*** Opening of DATA FOR ANALYSIS ***

-- ==== Sys2Proof/Laws/State.lean ====
section
/-!
SUPPORT. What each named update leaves alone: one lemma for each field.
-/
namespace Sys2Proof.Machine

@[simp] theorem State.wr_pending (s : State) (f : Fld) (v : Nat) : (s.wr f v).pending = s.pending := rfl
@[simp] theorem State.wr_mem (s : State) (f : Fld) (v : Nat) : (s.wr f v).mem = s.mem := rfl
@[simp] theorem State.wr_freeCtr (s : State) (f : Fld) (v : Nat) : (s.wr f v).freeCtr = s.freeCtr := rfl
@[simp] theorem State.wr_now (s : State) (f : Fld) (v : Nat) : (s.wr f v).now = s.now := rfl
@[simp] theorem State.wr_tb (s : State) (f : Fld) (v : Nat) : (s.wr f v).tb = s.tb := rfl
@[simp] theorem State.wr_ddrUsable (s : State) (f : Fld) (v : Nat) : (s.wr f v).ddrUsable = s.ddrUsable := rfl
@[simp] theorem State.wr_errIn (s : State) (f : Fld) (v : Nat) : (s.wr f v).errIn = s.errIn := rfl
@[simp] theorem State.wr_mesh (s : State) (f : Fld) (v : Nat) : (s.wr f v).mesh = s.mesh := rfl
@[simp] theorem State.wr_up (s : State) (f : Fld) (v : Nat) : (s.wr f v).up = s.up := rfl
@[simp] theorem State.wr_homes (s : State) (f : Fld) (v : Nat) : (s.wr f v).homes = s.homes := rfl
@[simp] theorem State.wr_dir (s : State) (f : Fld) (v : Nat) : (s.wr f v).dir = s.dir := rfl
@[simp] theorem State.wr_hmc (s : State) (f : Fld) (v : Nat) : (s.wr f v).hmc = s.hmc := rfl
@[simp] theorem State.wr_lfsr (s : State) (f : Fld) (v : Nat) : (s.wr f v).lfsr = s.lfsr := rfl
@[simp] theorem State.wr_hsweep (s : State) (f : Fld) (v : Nat) : (s.wr f v).hsweep = s.hsweep := rfl
@[simp] theorem State.wr_l3 (s : State) (f : Fld) (v : Nat) : (s.wr f v).l3 = s.l3 := rfl
@[simp] theorem State.wr_evp (s : State) (f : Fld) (v : Nat) : (s.wr f v).evp = s.evp := rfl
@[simp] theorem State.wr_outReq (s : State) (f : Fld) (v : Nat) : (s.wr f v).outReq = s.outReq := rfl
@[simp] theorem State.wr_agentTmo (s : State) (f : Fld) (v : Nat) : (s.wr f v).agentTmo = s.agentTmo := rfl
@[simp] theorem State.wr_encs (s : State) (f : Fld) (v : Nat) : (s.wr f v).encs = s.encs := rfl
@[simp] theorem State.wr_own (s : State) (f : Fld) (v : Nat) : (s.wr f v).own = s.own := rfl
@[simp] theorem State.wr_ownDone (s : State) (f : Fld) (v : Nat) : (s.wr f v).ownDone = s.ownDone := rfl
@[simp] theorem State.wr_ide (s : State) (f : Fld) (v : Nat) : (s.wr f v).ide = s.ide := rfl
@[simp] theorem State.wr_bmeExt (s : State) (f : Fld) (v : Nat) : (s.wr f v).bmeExt = s.bmeExt := rfl
@[simp] theorem State.wr_sepVer (s : State) (f : Fld) (v : Nat) : (s.wr f v).sepVer = s.sepVer := rfl
@[simp] theorem State.wr_keyTab (s : State) (f : Fld) (v : Nat) : (s.wr f v).keyTab = s.keyTab := rfl
@[simp] theorem State.wr_chans (s : State) (f : Fld) (v : Nat) : (s.wr f v).chans = s.chans := rfl
@[simp] theorem State.wr_parity (s : State) (f : Fld) (v : Nat) : (s.wr f v).parity = s.parity := rfl
@[simp] theorem State.wr_xcp (s : State) (f : Fld) (v : Nat) : (s.wr f v).xcp = s.xcp := rfl
@[simp] theorem State.wr_cores (s : State) (f : Fld) (v : Nat) : (s.wr f v).cores = s.cores := rfl
@[simp] theorem State.wr_opSeq (s : State) (f : Fld) (v : Nat) : (s.wr f v).opSeq = s.opSeq := rfl
@[simp] theorem State.wr_bcasts (s : State) (f : Fld) (v : Nat) : (s.wr f v).bcasts = s.bcasts := rfl
@[simp] theorem State.wr_tcdInv (s : State) (f : Fld) (v : Nat) : (s.wr f v).tcdInv = s.tcdInv := rfl
@[simp] theorem State.wr_invq (s : State) (f : Fld) (v : Nat) : (s.wr f v).invq = s.invq := rfl
@[simp] theorem State.wr_vmpv (s : State) (f : Fld) (v : Nat) : (s.wr f v).vmpv = s.vmpv := rfl
@[simp] theorem State.wr_ints (s : State) (f : Fld) (v : Nat) : (s.wr f v).ints = s.ints := rfl
@[simp] theorem State.wr_posts (s : State) (f : Fld) (v : Nat) : (s.wr f v).posts = s.posts := rfl
@[simp] theorem State.wr_mtt (s : State) (f : Fld) (v : Nat) : (s.wr f v).mtt = s.mtt := rfl
@[simp] theorem State.wr_mbx (s : State) (f : Fld) (v : Nat) : (s.wr f v).mbx = s.mbx := rfl
@[simp] theorem State.wr_assigns (s : State) (f : Fld) (v : Nat) : (s.wr f v).assigns = s.assigns := rfl
@[simp] theorem State.wr_wakes (s : State) (f : Fld) (v : Nat) : (s.wr f v).wakes = s.wakes := rfl
@[simp] theorem State.wr_ans (s : State) (f : Fld) (v : Nat) : (s.wr f v).ans = s.ans := rfl
@[simp] theorem State.wr_watch (s : State) (f : Fld) (v : Nat) : (s.wr f v).watch = s.watch := rfl
@[simp] theorem State.wr_strays (s : State) (f : Fld) (v : Nat) : (s.wr f v).strays = s.strays := rfl
@[simp] theorem State.wr_pieces (s : State) (f : Fld) (v : Nat) : (s.wr f v).pieces = s.pieces := rfl
@[simp] theorem State.wr_pieceSeq (s : State) (f : Fld) (v : Nat) : (s.wr f v).pieceSeq = s.pieceSeq := rfl
@[simp] theorem State.wr_fence (s : State) (f : Fld) (v : Nat) : (s.wr f v).fence = s.fence := rfl
@[simp] theorem State.wr_winStage (s : State) (f : Fld) (v : Nat) : (s.wr f v).winStage = s.winStage := rfl
@[simp] theorem State.wr_rings (s : State) (f : Fld) (v : Nat) : (s.wr f v).rings = s.rings := rfl
@[simp] theorem State.wr_runs (s : State) (f : Fld) (v : Nat) : (s.wr f v).runs = s.runs := rfl
@[simp] theorem State.wr_ctxCache (s : State) (f : Fld) (v : Nat) : (s.wr f v).ctxCache = s.ctxCache := rfl
@[simp] theorem State.wr_rrRing (s : State) (f : Fld) (v : Nat) : (s.wr f v).rrRing = s.rrRing := rfl
@[simp] theorem State.wr_rrLane (s : State) (f : Fld) (v : Nat) : (s.wr f v).rrLane = s.rrLane := rfl
@[simp] theorem State.wr_classes (s : State) (f : Fld) (v : Nat) : (s.wr f v).classes = s.classes := rfl
@[simp] theorem State.wr_slots (s : State) (f : Fld) (v : Nat) : (s.wr f v).slots = s.slots := rfl
@[simp] theorem State.wr_kwq (s : State) (f : Fld) (v : Nat) : (s.wr f v).kwq = s.kwq := rfl
@[simp] theorem State.wr_alarms (s : State) (f : Fld) (v : Nat) : (s.wr f v).alarms = s.alarms := rfl
@[simp] theorem State.wr_drbg (s : State) (f : Fld) (v : Nat) : (s.wr f v).drbg = s.drbg := rfl
@[simp] theorem State.wr_admq (s : State) (f : Fld) (v : Nat) : (s.wr f v).admq = s.admq := rfl
@[simp] theorem State.wr_inst (s : State) (f : Fld) (v : Nat) : (s.wr f v).inst = s.inst := rfl
@[simp] theorem State.wr_meterTqe (s : State) (f : Fld) (v : Nat) : (s.wr f v).meterTqe = s.meterTqe := rfl
@[simp] theorem State.wr_dirty (s : State) (f : Fld) (v : Nat) : (s.wr f v).dirty = s.dirty := rfl
@[simp] theorem State.wr_fns (s : State) (f : Fld) (v : Nat) : (s.wr f v).fns = s.fns := rfl
@[simp] theorem State.wr_ep (s : State) (f : Fld) (v : Nat) : (s.wr f v).ep = s.ep := rfl
@[simp] theorem State.wr_ports (s : State) (f : Fld) (v : Nat) : (s.wr f v).ports = s.ports := rfl
@[simp] theorem State.wr_links (s : State) (f : Fld) (v : Nat) : (s.wr f v).links = s.links := rfl
@[simp] theorem State.wr_err (s : State) (f : Fld) (v : Nat) : (s.wr f v).err = s.err := rfl
@[simp] theorem State.wr_pmc (s : State) (f : Fld) (v : Nat) : (s.wr f v).pmc = s.pmc := rfl
@[simp] theorem State.wr_rly (s : State) (f : Fld) (v : Nat) : (s.wr f v).rly = s.rly := rfl
@[simp] theorem State.wr_mon (s : State) (f : Fld) (v : Nat) : (s.wr f v).mon = s.mon := rfl
@[simp] theorem State.wr_sys (s : State) (f : Fld) (v : Nat) : (s.wr f v).sys = s.sys := rfl
@[simp] theorem State.wr_pf (s : State) (f : Fld) (v : Nat) : (s.wr f v).pf = s.pf := rfl
@[simp] theorem State.wr_spl (s : State) (f : Fld) (v : Nat) : (s.wr f v).spl = s.spl := rfl
@[simp] theorem State.wr_pdt (s : State) (f : Fld) (v : Nat) : (s.wr f v).pdt = s.pdt := rfl
@[simp] theorem State.wr_motc (s : State) (f : Fld) (v : Nat) : (s.wr f v).motc = s.motc := rfl
@[simp] theorem State.wr_arrs (s : State) (f : Fld) (v : Nat) : (s.wr f v).arrs = s.arrs := rfl
@[simp] theorem State.wr_keySeq (s : State) (f : Fld) (v : Nat) : (s.wr f v).keySeq = s.keySeq := rfl
@[simp] theorem State.wr_l3rr (s : State) (f : Fld) (v : Nat) : (s.wr f v).l3rr = s.l3rr := rfl
@[simp] theorem State.wr_ctxWait (s : State) (f : Fld) (v : Nat) : (s.wr f v).ctxWait = s.ctxWait := rfl
@[simp] theorem State.wr_ctxLast (s : State) (f : Fld) (v : Nat) : (s.wr f v).ctxLast = s.ctxLast := rfl
@[simp] theorem State.wr_portQ (s : State) (f : Fld) (v : Nat) : (s.wr f v).portQ = s.portQ := rfl
@[simp] theorem State.wr_portOut (s : State) (f : Fld) (v : Nat) : (s.wr f v).portOut = s.portOut := rfl
@[simp] theorem State.wr_posted (s : State) (f : Fld) (v : Nat) : (s.wr f v).posted = s.posted := rfl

*** Close of DATA FOR ANALYSIS ***

Each line in the listing above from the one containing "s.pmc := rfl" through the one containing "s.sys := rfl" should be repeated exactly, and no other line.

@[simp] theorem State.wr_pmc (s : State) (f : Fld) (v : Nat) : (s.wr f v).pmc = s.pmc := rfl
@[simp] theorem State.wr_rly (s : State) (f : Fld) (v : Nat) : (s.wr f v).rly = s.rly := rfl
@[simp] theorem State.wr_mon (s : State) (f : Fld) (v : Nat) : (s.wr f v).mon = s.mon := rfl
@[simp] theorem State.wr_sys (s : State) (f : Fld) (v : Nat) : (s.wr f v).sys = s.sys := rfl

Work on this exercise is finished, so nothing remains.